Restoration of a Headstone

By Kevin Ann Reinhart

Restoring a headstone is important to retain legible information for future generations. Proceed with caution to prevent any damage that could be caused through the use of harsh chemicals. Acidic cleansers can adversely affect the inherent minerals and salt composition of the stone. Each headstone must be carefully examined to ensure its basic soundness before initiating restoration work.

Evaluation

Headstones are made of several different materials and may be soiled with various substances. Evaluation of each stone is necessary to ensure its safe and successful restoration. Most gravestones are granite, slate, limestone or marble. Acidic cleaners should be avoided with limestone and marble as these soft stones are easily dissolved by acid. Cracked or eroded stones should be cleaned by a stone restoration specialist to avoid inflicting further damage to the monument.

Progressive Cleaning

Cleaning should begin with a gentle rinsing with cold water and a light scrubbing with a cordless rotary tool outfitted with a nylon brush accessory. Testing a small, out-of-the way area is recommended before tackling the entire surface. Chemicals should be employed as a last resort and in highly diluted form to avoid damaging the stone. To avoid streaks, the stone should be cleaned at the bottom first and rinsed often to remove any dripping residue.

Restoration Don'ts

Avoid using a sealant on stone monuments.

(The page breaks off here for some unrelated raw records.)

-- ==== Sys2Proof/Machine/Display.lean ====
section
/-! DEFINITION. The display instructions (spec/43_display.md). -/

namespace Sys2Proof.Machine

/-- CLS (R150): every pixel 0, and a pulse even where the display was clear. -/
def execCls (s : State) : Outcome := .next (s.show Grid.clear).advance

/-- DRW Vx, Vy, n (R151): coordinates are read before `VF` is written; `VF` is always written. -/
def execDrw (x y n : Nibble) (s : State) : Outcome :=
  match s.spriteOperand n with
  | none => raise .memoryAddressOutOfRange s
  | some bytes =>
    let drawn := draw bytes (s.getV x).toNat (s.getV y).toNat s.disp
    .next ((s.show drawn.1).setV 0xF (flagByte drawn.2)).advance

end Sys2Proof.Machine
end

Clean stone only when the danger of frost is past. Freezing and thawing of water absorbed into the stone can initiate cracking. Do not use soap or any chemical containing sodium or abrasives. Highly mineralized water or water applied with extreme pressure can damage stone. Use distilled water if available and never employ pressure washing devices. Read the label before using any cleaning product, but never trust that all ingredients have been listed.

Recommended Cleaners

Look for non-ionic detergents at photographic or janitorial suppliers. These products are free of soluble salts and do not contribute to their damaging formation. One ounce of non-ionic detergent mixed with 5 gallons of water forms a suitably diluted cleaner. Household ammonia and calcium hypochlorite in heavily diluted concentrations are safe to use on marble and limestone. Coating a moistened headstone with absorbent clay, covering it to reduce evaporation and rinsing off the clay after 24 hours can safely remove some stains. This process, called poulticing, is safe for all stone types.